**EXERCISE PROMPT**
In the entries below, find the line with "r := fld (e.arg" and the line with "body := flowDeclareBody"; give again those lines and every line between them, exactly.

Records from a data source
-- ==== Sys2Proof/Machine/Energy.lean ====
section
/-! DEFINITION. Candidates (R147), balances and settlement (R385, R387, R389), and the fill an engine leaves (R396). -/

namespace Sys2Proof.Machine

/-! ### Candidates (R147) -/

/-- An unissued operation of a partition: of a job, or the copy a KV command started (R197). -/
structure Cand where
  seq : Nat
  uid : Nat
  copy : Bool
  index : Nat
  ctx : Nat
  ticket : BitVec 32
  desc : Option Desc
  deriving DecidableEq, Repr

/-- The first unissued indices of a job, at most 64. -/
def Job.unissued (j : Job) : List Nat :=
  (((List.range (64 + j.issued.length)).map (j.base + ·)).filter (fun i => decide (i < j.count) && !j.issued.contains i)).take 64

/-- A job whose operations may issue: admitted, and decided by no abort or reset (R98, R147). -/
def Job.issuing (j : Job) : Bool := j.stage = .admitted && j.ending.isNone

/-- Inserts a candidate in admission order. -/
def insertCand (c : Cand) : List Cand → List Cand
  | [] => [c]
  | h :: t => if c.seq < h.seq then c :: h :: t else h :: insertCand c t

/-- The copies on write of a partition (R197). -/
def State.kvCopies (p : Nat) (s : State) : List KvCopy := ((s.kv.get none p).map (·.copies)).getD []

/-- Changes the copies on write of a partition, where it has a pool. -/
def State.updCopies (p : Nat) (f : KvCopy → KvCopy) (s : State) : State :=
  match s.kv.get none p with
  | none => s
  | some k => { s with kv := s.kv.put p (some { k with copies := k.copies.map f }) }

/-- The first 64 candidates of partition p, by admission and then by descriptor index. -/
def State.cands (p : Nat) (s : State) : List Cand :=
  let js := (s.adm.jobs.filter (fun j => j.part == p && j.issuing)).flatMap (fun j => j.unissued.map (fun i =>
    { seq := j.admSeq, uid := j.cmd.uid, copy := false, index := i, ctx := j.cmd.ctx.toNat, ticket := j.cmd.ticket,
      desc := (j.fetched.find? (fun f => f.1 == i)).map (·.2) : Cand }))
  let cs := (s.kvCopies p).filter (fun c => c.op.isNone) |>.map (fun c =>
    { seq := c.admSeq, uid := c.cmd.uid, copy := true, index := 0, ctx := c.ctx, ticket := c.cmd.ticket, desc := some c.desc : Cand })
  ((js ++ cs).foldl (fun l c => insertCand c l) []).take 64

/-- A frame-bound candidate among the first 64 (R396). -/
def State.frameBoundCand (p : Nat) (s : State) : Bool :=
  (s.cands p).any (fun c => c.desc.any (fun d => d.frameBound))

/-! ### Balances -/

/-- The balance of partition p on a die. -/
def PwrPart.bal (d : Nat) (x : PwrPart) : Int := if d = 0 then x.balW else x.balE
/-- The load of partition p on a die. -/
def PwrPart.load (d : Nat) (x : PwrPart) : Nat := if d = 0 then x.loadW else x.loadE
/-- Adds to a balance. -/
def PwrPart.addBal (d : Nat) (v : Int) (x : PwrPart) : PwrPart :=
  if d = 0 then { x with balW := x.balW + v } else { x with balE := x.balE + v }

/-- The correction ratio of a kind on a die, 256 at creation (R387). -/
def PwrPart.ratioOf (d kind : Nat) (x : PwrPart) : Nat := x.ratio.get 256 (256 * d + kind)

/-- The ratio after a retirement with hint h and measured energy m (R387). -/
def nextRatio (r h m : Nat) : Nat :=
  let q : Int := (256 * m / h : Nat)
  let v : Int := r + Int.tdiv (q - r) 8
  (max 128 (min 1024 v)).toNat

/-- The per-part factor of a structure, in units of 2^-20: from 0.75 to 1.25 (R389). -/
def trim (structure_ hottest : Nat) : Nat := max (3 * 2 ^ 18) (min (5 * 2 ^ 18) (Config.trimRaw structure_ hottest))

/-- The measured energy of an operation that did what its counters say: engine cycles held and bytes moved, weighted
with the part's own coefficients and rounded up (R389). `extra`: engine cycles held beside the tiles' timing. -/
def measured (hottest extra : Nat) (o : Op) : Nat :=
  let cyc := o.cyc + extra
  let sum := o.desc.engines.foldl (fun a e => a + cyc * o.desc.cyclePj e * trim e hottest) 0 +
    o.ext * 6 * trim 3 hottest + o.loc * 2 * trim 4 hottest
  (sum + (2 ^ 20 * 100000 - 1)) / (2 ^ 20 * 100000)

/-- Settles an operation: its die's balance gains estimate minus measured, and the measured energy is counted; at a
retirement (`retires`) the ratio of its kind follows when it has a hint (R385, R387, R389, R386). -/
def State.settle (o : Op) (m : Nat) (retires : Bool) (s : State) : State :=
  let h := o.desc.hint
  let s := s.updPwrp o.part (fun x =>
    let x := (x.addBal o.die ((o.charge : Int) - m))
    { x with
      retired := x.retired + BitVec.ofNat 48 m
      ratio := if h = 0 || !retires then x.ratio
        else x.ratio.put (256 * o.die + o.desc.kind) (nextRatio (x.ratioOf o.die (o.desc.kind)) h m) })
  s.updPwr (fun w => { w with winM := w.winM + m })

/-! ### Currents and fill -/

/-- Energy per core cycle of an engine at full current, in pJ (Table 14-1). -/
def enginePj (d : Desc) (e : Nat) : Nat :=
  match e with
  | 0 => if d.macMode = 2 then 2800 else 3200
  | 1 => 400
  | _ => 250

/-- A current in units of 1/28 mA at the core clock in use: 7 per mA at the VLA-1-14 clock, 6 at the VLA-1-12 clock, for
each fourth of the clock (R388, R400). -/
def State.scaled (ma : Nat) (s : State) : Nat :=
  ma * (if s.fuse.grade = .vla112 then 6 else 7) * (4 - s.pwr.step.toNat)

/-- The engines of a finished or stopped operation go idle and hold fill: at full current until the second commit
instant when a frame-bound candidate is near, else ramping down at once (R396). -/
def State.leaveFill (o : Op) (s : State) : State :=
  if !o.started then s
  else
    let hold := if s.frameBoundCand o.part then some 2 else none
    (o.desc.engines).foldl (fun s e =>
      let c := s.scaled (o.desc.currentMa e)
      s.updPwr (fun w => { w with
        fills := w.fills ++
        [{ tiller := o.desc.tiller, engine := e, part := o.part, current := c, hold := hold,
           pj := enginePj o.desc e, full := c }] })) s

/-- Takes an operation out of flight early (R145): an attention operation writes back what it has (R170), it settles on
what it did, and its engines go idle. -/
def State.stopOp (o : Op) (s : State) : State :=
  let s := s.stopPass o
  let o := (s.op? o.id).getD o
  let n := s.takeFree
  let s := n.2
  let m := if o.started then measured s.pwr.hottest.toNat (Config.heldExtra n.1) o else 0
  let s := (s.settle o m false).updSeq (fun q => { q with ops := q.ops.filter (fun x => x.id != o.id) })
  s.leaveFill o

end Sys2Proof.Machine
end

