-- ==== Sys2Proof/Machine/Seq.lean ====
section
/-! DEFINITION. The sequencers: estimates (R387, R388), descriptor fetch (R134), readiness (R147), issue (R139, R140, R148,
R390 to R393), handle queues (R149 to R152), retirement (R133) and the layer fence (R158). -/

namespace Sys2Proof.Machine

open Sys2Proof

/-! ### Bounds and estimates -/

/-- Words 0 to 3 of an operation's bounds as M, N, K, H. -/
structure Bounds where
  m : Nat
  n : Nat
  k : Nat
  h : Nat
  deriving DecidableEq, Repr

/-- A bound reads as 0 (R140). -/
def Bounds.zero (b : Bounds) : Bool := b.m = 0 || b.n = 0 || b.k = 0 || b.h = 0

/-- The value a bound field would read now; an unreadable word counts as 0. -/
def State.peekBound (p c : Nat) (d : Desc) (i : Nat) (s : State) : Nat :=
  let b := d.bound i
  match boundSrc b with
  | 0 => boundVal b
  | 1 => (s.boundReg p (boundVal b % 64)).toNat % 2 ^ 32
  | _ => ((s.readArg p c (d.boundAddr + 8 * (boundVal b % 2 ^ 16)) 8).map (fun bs => ofBytesLE bs % 2 ^ 32)).getD 0

/-- The four bounds as they stand. -/
def State.peekBounds (p c : Nat) (d : Desc) (s : State) : Bounds :=
  { m := s.peekBound p c d 0, n := s.peekBound p c d 1, k := s.peekBound p c d 2, h := s.peekBound p c d 3 }

/-- Core cycles of one iteration of an attention pass after its fixed parts: c per 32 × 4 tile and w per row group (Table
6-8), over the TN or TM of the streamed side (R185). `doBytes`: bytes of a dO element. -/
def Desc.attnCycles (d : Desc) (doBytes : Nat) : Nat :=
  let f := if d.fmtA = 2 then 2 else 1
  let e := fmtBytes (d.fmtA)
  let ek := fmtBytes (d.fmtB)
  let a := b2n d.acc
  let dim := d.tk
  if d.kind = 2 then d.tn / 32 * max (2 * dim * f) 128 + ceilDiv (4 * dim * e + a * (16 * dim + 32)) 32 + 8
  else match d.variant % 4 with
    | 0 => ceilDiv (4 * dim * (e + doBytes)) 32 + 8
    | 1 => d.tm / 32 * max (4 * dim * f + 8) 128 + ceilDiv (8 * dim * ek + a * 32 * dim) 32 + 8
    | _ => d.tn / 32 * max (3 * dim * f) 128 + ceilDiv (4 * dim * (e + doBytes) + a * 16 * dim + 32) 32 + 8

/-- Core cycles of one tile or iteration of an operation (Tables 5-5, 6-8, R227), `k` cycles per lane result. -/
def Desc.tileCycles (d : Desc) (k doBytes : Nat) : Nat :=
  match d.kind with
  | 0x01 | 0x08 => d.tk * (if d.fmtA = 2 then 2 else 1)
  | 0x02 | 0x03 => if d.kind = 2 && d.variant = 8 then 0 else d.attnCycles doBytes
  | 0x04 => ceilDiv (d.tm * d.tn) 64 * k
  | 0x0A => if d.variant = 0 || d.variant = 3 then ceilDiv (d.tm * d.tn) 1024 else if d.variant = 1 then 4 else 0
  | _ => 0

/-- Core cycles an operation adds once (Table 5-5, R185, R227). -/
def Desc.onceCycles (d : Desc) : Nat :=
  match d.kind with
  | 0x01 | 0x08 => ceilDiv (d.tk * fmtBytes (d.fmtA)) 8
  | 0x02 | 0x03 => if d.kind = 2 && d.variant = 8 then 0 else 40
  | 0x04 => 24
  | _ => 0

/-- Iterations of the loop nest (R142, R165, R224). -/
def Desc.iterations (d : Desc) (b : Bounds) : Nat :=
  match d.kind with
  | 0x01 | 0x08 => b.h * b.m * b.n * b.k
  | 0x02 => if d.variant = 8 then 1 else b.h * b.m * b.n
  | 0x03 => if d.variant % 4 = 0 then b.h * b.m else b.h * b.m * b.n
  | 0x04 => b.h * b.m * b.n
  | 0x05 | 0x06 | 0x09 => b.h * b.m
  | 0x0A => if d.variant = 1 then b.m else b.h * b.m
  | _ => 1

/-- Engine cycles over every tile the bounds give; FINISH adds 16 per row group (R185). -/
def Desc.cycles (d : Desc) (b : Bounds) (k : Nat) : Nat :=
  d.iterations b * d.tileCycles k (fmtBytes (d.fmtA)) + d.onceCycles +
    (if d.kind = 2 && d.variant % 2 = 1 then 16 * b.h * b.m else 0)

/-- An operand in HBM or host memory; one fed by handles counts as in a scratchpad (log entry 23). -/
def operandFar (addr : Nat) (handle : Bool) : Bool := !handle && decide (dvaSpace addr < 2)

/-- Bytes a per-byte kind moves, to or from HBM or host memory and otherwise (R388). -/
def Desc.moved (d : Desc) (b : Bounds) : Nat × Nat :=
  let all := b.h * b.m * d.tm * d.tn
  let farA := operandFar (d.addrA) d.handleA
  let farC := operandFar (d.addrC) d.handleC
  let one (far : Bool) (n : Nat) : Nat × Nat := if far then (n, 0) else (0, n)
  match d.kind with
  | 0x05 => one farA all
  | 0x06 => one farC all
  | 0x09 => if d.variant = 0 then one farA all else one farC all
  | 0x0A =>
    match d.variant with
    | 0 => if farA || farC then (all * (b2n farA + b2n farC), 0) else (0, all)
    | 1 => one farA (16 * b.m)
    | 2 => one farA 8
    | _ => one farC all
  | _ => (0, 0)
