/-! ### FLOW commands (R264, Table 9-8) -/

/-- The span a FLOW or GROUP command names, one of the partition's and ACTIVE; else why not (R264, R370). -/
def State.activeSpan (p : Nat) (w : W64) (s : State) : Except Reason Span :=
  match s.span? (BitVec.ofNat 16 (fld w 0 16)) with
  | none => .error .badHandle
  | some x => if x.part != p then .error .badHandle else if x.state != .active then .error .badState else .ok x

/-- FLOW.DECLARE (R238, R264). -/
def flowDeclareBody (c : CmdId) (p : Nat) (e : Entry) (s : State) : State × Reply :=
  match s.activeSpan p (e.arg 0) with
  | .error rs => (s, .bad rs)
  | .ok x =>
    let src := fld (e.arg 0) 16 7
    let dst := fld (e.arg 0) 24 7
    if !x.ring.contains src || !x.ring.contains dst then (s, .bad .badHandle)
    else
      let d : Declared := {
        span := x.id, num := 0, seq := 0, src := src, dst := dst, n := fld (e.arg 0) 32 16
        earliest := BitVec.ofNat 48 (fld (e.arg 1) 0 48), latest := BitVec.ofNat 48 (fld (e.arg 2) 0 48)
        r := fld (e.arg 3) 0 5, c := fld (e.arg 3) 16 16, key := .cmd c }
      (s.declare x.lead d, .later)

/-- FLOW.DECLARE in range: source and destination differ, n ≥ 1, latest not below earliest, a legal period, and a
recurring n within the grid. -/
def flowDeclareRange (a : List W64) (s : State) : Bool :=
  let w := a.getD 0 0
  let r := fld (a.getD 3 0) 0 5
  fld w 16 7 != fld w 24 7 && fld w 32 16 != 0 &&
    !later (BitVec.ofNat 48 (fld (a.getD 1 0) 0 48)) (BitVec.ofNat 48 (fld (a.getD 2 0) 0 48)) &&
    (r = 0 || r = 1 || r = 2 || r = 4 || r = 8 || r = 16) && (r = 0 || decide (fld w 32 16 + 1 ≤ s.slots))

/-- FLOW.DECLARE. -/
def specFlowDeclare : Spec where
  opcode := opcodeOf 0x0C 1
  permitted := vfOnly
  allowed := fun _ _ =>
    [maskOf 64 [(0, 23), (24, 7), (32, 16)], maskOf 64 [(0, 48)], maskOf 64 [(0, 48)], maskOf 64 [(0, 5), (16, 16)]]
  inRange := fun _ a s => flowDeclareRange a s
  part := ownPart
  cls := .k
  body := flowDeclareBody

/-- The lead takes a FLOW.WITHDRAW: it is answered at the next pass start; an unknown flow is no handle. -/
def State.leadWithdraw (span : BitVec 16) (num pkg : Nat) (c : Option CmdId) (s : State) : State :=
  match s.pln.leads.find? (fun l => l.span == span) with
  | none => s
  | some l =>
    if l.flows.any (fun x => x.num == num) then
      s.updLead span (fun l => { l with
        flows := l.flows.map (fun x => if x.num == num then
          { x with
            asks := if (l.flows.find? (fun y => y.num == num)).any x.is then x.asks ++ c.toList.map (fun c => (pkg, c)) else x.asks
            withdrawing := true } else x) })
    else c.toList.foldl (fun s c => s.answerCmd pkg c .badCommand .badHandle []) s

/-- State of a flow as FLOW.QUERY reports it; 4 from the pass on that took its withdrawal. -/
def Flow.stateCode (x : Flow) : Nat :=
  if x.withdrawn then 4 else if x.unplaced != 0 then 1 else if x.r = 0 then 2 else 3

/-- Words of FLOW.QUERY for a flow, in a plan frame. -/
def flowQueryWords (f : FrameNo) (rho : BitVec 32) (frame : FrameNo) (x : Option Flow) : List W64 :=
  match x with
  | none => [0, word [(0, rho.toNat)], 0, 0, word [(0, f.toNat)]]
  | some x =>
    let k := frameDiff (realFrame rho frame) f
    let p := x.pieces.find? (fun p => p.occurs f x.r k)
    let n := (p.map (fun p => p.slots.length)).getD 0
    let w2 := match p with
      | some p => word [(0, p.slots.headD 0), (12, (p.cells.map (·.port)).headD 0), (16, p.hops), (20, p.wait)]
      | none => 0
    [word [(0, x.stateCode), (16, n), (32, x.unplaced)], word [(0, rho.toNat)], w2, word [(0, x.seq.toNat)], word [(0, f.toNat)]]

/-- The entry a FLOW.QUERY reports: of those of the number, the first with cells in the frame, else the first. -/
def LeadSpan.queried (now : FrameNo) (num : Nat) (frame : FrameNo) (l : LeadSpan) : Option Flow :=
  let xs := l.flows.filter (fun x => x.num == num)
  xs.find? (fun x => x.pieces.any (fun p => p.occurs now x.r (frameDiff frame now))) <|> xs.head?

/-- The lead answers a FLOW.QUERY. -/
def State.leadQuery (span : BitVec 16) (num : Nat) (summary : Bool) (frame : FrameNo) (pkg : Nat) (c : CmdId) (s : State) :
    State :=
  match s.pln.leads.find? (fun l => l.span == span), s.span? span with
  | some l, some x =>
    let ws := if summary then [word [(0, l.flows.length)], word [(0, x.rho.toNat)], word [(0, s.self)]]
      else flowQueryWords s.frm.count x.rho frame (l.queried s.frm.count num (realFrame x.rho frame))
    s.answerCmd pkg c .done .none ws
  | _, _ => s

/-- The span of a FLOW.WITHDRAW or FLOW.QUERY. -/
def State.flowSpan (p : Nat) (w : W64) (s : State) : Option Span :=
  (s.span? (BitVec.ofNat 16 (fld w 0 16))).filter (fun x => x.part == p)

/-- What FLOW.WITHDRAW does. -/
def flowWithdrawBody (c : CmdId) (p : Nat) (e : Entry) (s : State) : State × Reply :=
  match s.flowSpan p (e.arg 0) with
  | none => (s, .bad .badHandle)
  | some x =>
    let num := fld (e.arg 0) 16 10
    if x.lead = s.self then (s.leadWithdraw x.id num s.self (some c), .later)
    else (s.send x.lead (.flowWithdraw x.id num s.self (some c)), .later)

/-- FLOW.WITHDRAW. -/
def specFlowWithdraw : Spec where
  opcode := opcodeOf 0x0C 2
  permitted := vfOnly
  allowed := fun _ _ => [maskOf 64 [(0, 26)]]
  part := ownPart
  cls := .k
  body := flowWithdrawBody

/-- What FLOW.QUERY does. -/
def flowQueryBody (c : CmdId) (p : Nat) (e : Entry) (s : State) : State × Reply :=
  match s.flowSpan p (e.arg 0) with
  | none => (s, .bad .badHandle)
  | some x =>
    let num := fld (e.arg 0) 16 10
    let sum := bit (e.arg 0) 26
    let fr : FrameNo := BitVec.ofNat 48 (fld (e.arg 1) 0 48)
    if x.lead = s.self then (s.leadQuery x.id num sum fr s.self c, .later)
    else (s.send x.lead (.flowQuery x.id num sum fr s.self c), .later)

/-- FLOW.QUERY. -/
def specFlowQuery : Spec where
  opcode := opcodeOf 0x0C 3
  permitted := vfOnly
  allowed := fun _ _ => [maskOf 64 [(0, 27)], maskOf 64 [(0, 48)]]
  part := ownPart
  cls := .q
  body := flowQueryBody

/-! ### Meanings of the rows -/

/-- FLOW_DECLARE (R238). -/
def execFlowDeclare (m : Fin 18) (e : Entry) (s : State) : Host.Outcome State Fault Refusal :=
  .next (serve specFlowDeclare m.val e s)

/-- FLOW_WITHDRAW (R264). -/
def execFlowWithdraw (m : Fin 18) (e : Entry) (s : State) : Host.Outcome State Fault Refusal :=
  .next (serve specFlowWithdraw m.val e s)

/-- FLOW_QUERY (R264). -/
def execFlowQuery (m : Fin 18) (e : Entry) (s : State) : Host.Outcome State Fault Refusal :=
  .next (serve specFlowQuery m.val e s)

/-- PLAN_RECORD_SEND (R251). -/
def execPlanRecordSend (s : State) : Host.Outcome State Fault Refusal :=
  .next (s.whenClocked (opPlanRecordSend s))

/-- PLAN_RECORD_RECEIVE (R251). -/
def execPlanRecordReceive (r : PlanRecord) (good : Bool) (s : State) : Host.Outcome State Fault Refusal :=
  .next (s.whenClocked (opPlanRecordReceive r good s))

/-- OVERRUN_NOTICE_RECEIVE (R257). -/
def execOverrunNoticeReceive (span : BitVec 16) (frame : FrameNo) (pkg : Fin 128) (s : State) :
    Host.Outcome State Fault Refusal :=
  .next (s.whenClocked (s.toChoesk pkg.val (.overrun span frame pkg.val)
    (opOverrunNoticeReceive span frame pkg s)))

/-- SPAN_HOLD_RECEIVE (R257). -/
def execSpanHoldReceive (span : BitVec 16) (h : FrameNo) (rho : BitVec 32) (s : State) :
    Host.Outcome State Fault Refusal :=
  .next (s.whenClocked (s.toChoesk 0 (.spanHold span h rho)
    (opSpanHoldReceive span h rho s)))

/-- FLOW_DECLARATION_RECEIVE (R238). -/
def execFlowDeclarationReceive (d : Declared) (pkg : Fin 128) (s : State) :
    Host.Outcome State Fault Refusal :=
  .next (s.whenClocked (s.toChoesk pkg.val (.flowDeclare d pkg.val)
    (opFlowDeclarationReceive d pkg s)))

/-- HEALTH_NOTICE_RECEIVE (R260). -/
def execHealthNoticeReceive (frame : FrameNo) (port : Fin 16) (health : BitVec 2) (width : BitVec 2) (pkg : Fin 128) (s : State) :
    Host.Outcome State Fault Refusal :=
  .next (s.whenClocked (s.toChoesk pkg.val (.health frame port.val health.toNat width.toNat pkg.val 0)
    (opHealthNoticeReceive frame port health width pkg s)))

/-- PLANNER_TAKEOVER (R261). -/
def execPlannerTakeover (s : State) : Host.Outcome State Fault Refusal :=
  .next (s.whenClocked (opPlannerTakeover s))

end Sys2Proof.Machine
end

**COMPLETED EXERCISE**
        r := fld (e.arg 3) 0 5, c := fld (e.arg 3) 16 16, key := .cmd c }
      (s.declare x.lead d, .later)

/-- FLOW.DECLARE in range: source and destination differ, n ≥ 1, latest not below earliest, a legal period, and a
recurring n within the grid. -/
def flowDeclareRange (a : List W64) (s : State) : Bool :=
  let w := a.getD 0 0
  let r := fld (a.getD 3 0) 0 5
  fld w 16 7 != fld w 24 7 && fld w 32 16 != 0 &&
    !later (BitVec.ofNat 48 (fld (a.getD 1 0) 0 48)) (BitVec.ofNat 48 (fld (a.getD 2 0) 0 48)) &&
    (r = 0 || r = 1 || r = 2 || r = 4 || r = 8 || r = 16) && (r = 0 || decide (fld w 32 16 + 1 ≤ s.slots))

/-- FLOW.DECLARE. -/
def specFlowDeclare : Spec where
  opcode := opcodeOf 0x0C 1
  permitted := vfOnly
  allowed := fun _ _ =>
    [maskOf 64 [(0, 23), (24, 7), (32, 16)], maskOf 64 [(0, 48)], maskOf 64 [(0, 48)], maskOf 64 [(0, 5), (16, 16)]]
  inRange := fun _ a s => flowDeclareRange a s
  part := ownPart
  cls := .k
  body := flowDeclareBody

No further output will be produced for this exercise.